Losing The Daddy Of All Sales

, , , , | Working | August 21, 2019

(When I am 26, in the 80s, I go to buy my first new car. I have researched the value of the car using Consumer Reports and other car-buying magazines and I know what I want to pay for it. I take my father with me; he is in his 50s at the time. At the first dealer, the transaction goes something like this — boiled down from a 30-minute conversation.) 

Me: *to the dealer* “I’d like to look at your inventory of [year] [Model]s in blue or silver with very few extras, like no moonroof.”

Dealer: *to my father* “What kind of car are you interested in today, sir?”

Father: *pointing to me* “She’s buying the car. Don’t ask me.”

Dealer: *to my father* “Would you be interested in taking out a loan?”

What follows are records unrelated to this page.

-- ==== Sys2Proof/Tests/Slice0.lean ====
section
/-! SUPPORT. The model's own tests. Expected values come from spec/95_test_vectors.md (ids E, A, D, T, W, R, X), from
the worked symbols of R132 to R135 and the examples of R170 to R180, or are counted by hand from the layouts of R76.
The second half shows, for each obligation with hypotheses, values that meet them all. -/

namespace Sys2Proof.Tests

open Sys2Proof.Machine

/-! ## Helpers -/

/-- The state after an outcome; the tests use it on next states only (`test_nothing_stops`). -/
def stateOf : Host.Outcome State Fault Refusal → State
  | .next s => s
  | .fault f => nomatch f
  | .refused _ => State.reset

/-- The reset state with one unit offered. -/
def offered (c : Code) : State := { State.reset with wordIn := [c] }

/-- The reset state waiting for packet `ix` of a message of kind `k`. -/
def waiting (k : Kind) (ix : U8) : State := { State.reset with st := State.reset.st.setKindIndex k ix }

/-- The reset state with `n` bits `b` of a packet held. -/
def held (b : PacketBits) (n : U8) : State :=
  { State.reset with st := { State.reset.st with packetBits := b, packetBitCount := n } }

/-- The stream state of `held`. -/
def packet (b : PacketBits) (n : U8) : StreamState := (held b n).st

/-- The reset state with another context. -/
def tracking (a : Address) (v : Bool) : State := { State.reset with ctx := ⟨a, v⟩ }

/-- A state after an abort (R31; W5). -/
def abortedState : State := { State.reset with aborted := true }

/-- A message of a kind with the fields the tracker reads (R25). -/
def message (k : Kind) (bk : BranchKind) (count : InstructionCount) (a : Address) (ts : Timestamp) : Message :=
  ⟨k, bk, count, 0#8, a, ts⟩

/-- Kind, index and count: what the spec's vectors give of an end state. -/
def place (s : State) : Kind × Nat × Nat :=
  (s.st.message.kind, s.st.messagePacketIndex.toNat, s.st.packetBitCount.toNat)

/-! ## WellFormed refuses an ill-formed term, for each check -/

theorem smoke_ibP0_short : (Instr.ibP0 1 0#1 0#113).wellFormed = false := by decide
theorem smoke_ibP0_long : (Instr.ibP0 21 0#1 0#113).wellFormed = false := by decide
theorem smoke_ibP0_tail : (Instr.ibP0 2 0#1 0x20#113).wellFormed = false := by decide
theorem smoke_ibP1_empty : (Instr.ibP1 0 0#120).wellFormed = false := by decide
theorem smoke_ibP1_tail : (Instr.ibP1 1 0x40#120).wellFormed = false := by decide
theorem smoke_ibP2_long : (Instr.ibP2 21 0#120).wellFormed = false := by decide
theorem smoke_ibsP0_short : (Instr.ibsP0 1 0#1 0#1 0#112).wellFormed = false := by decide
theorem smoke_ibsP0_tail : (Instr.ibsP0 2 0#1 0#1 0x10#112).wellFormed = false := by decide
theorem smoke_ibsP1_empty : (Instr.ibsP1 0 0#120).wellFormed = false := by decide
theorem smoke_ibsP2_tail : (Instr.ibsP2 2 0x1000#120).wellFormed = false := by decide
theorem smoke_syncP0_short : (Instr.syncP0 1 0#1 0#113).wellFormed = false := by decide
theorem smoke_syncP0_tail : (Instr.syncP0 2 0#1 0x20#113).wellFormed = false := by decide
theorem smoke_syncP1_long : (Instr.syncP1 21 0#120).wellFormed = false := by decide
theorem smoke_syncP2_empty : (Instr.syncP2 0 0#120).wellFormed = false := by decide
theorem smoke_corrP0_short : (Instr.corrP0 1 0#108).wellFormed = false := by decide
theorem smoke_corrP0_tail : (Instr.corrP0 2 1#108).wellFormed = false := by decide
theorem smoke_corrP1_tail : (Instr.corrP1 1 0x40#120).wellFormed = false := by decide
theorem smoke_packet_empty : (Code.packet []).wellFormed = false := by decide
theorem smoke_packet_long : (Code.packet (List.replicate 21 0#6)).wellFormed = false := by decide
theorem smoke_accepts :
    (Instr.ibP0 2 0#1 0x1f#113).wellFormed = true ∧ (Instr.ibsP0 2 0#1 0#1 0xf#112).wellFormed = true ∧
    (Instr.corrP0 2 0#108).wellFormed = true ∧ (Instr.syncP1 1 0x3f#120).wellFormed = true := by decide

Me: *to dealer* “I’d like to discuss the price of the car first and take a test drive.”

Dealer: *to my father* “Would you like to go on a test drive? I need a copy of your driver’s license.”

Father: “She’s buying the car and wants a test drive, after you answer her questions.”

Dealer: *to my father* “I think we can get you set up in a test drive, if you’ll come this way.”

Me: *to the dealer, holding my checkbook above my head and waving it like a flag* “I’m buying the car and I’d like to ask some questions.”

Dealer: *to my father* “Sir, come right this way for a test drive.”

(I got up, still waving my checkbook and walked out the door. My father got up and followed me.)

Dealer: *to my father* “Sir! Where are you going?”

Father: *shrugging at the dealer* “I’m with her.”

(I glanced back to an astounded look on dealer’s face as his guaranteed car sale drove away.)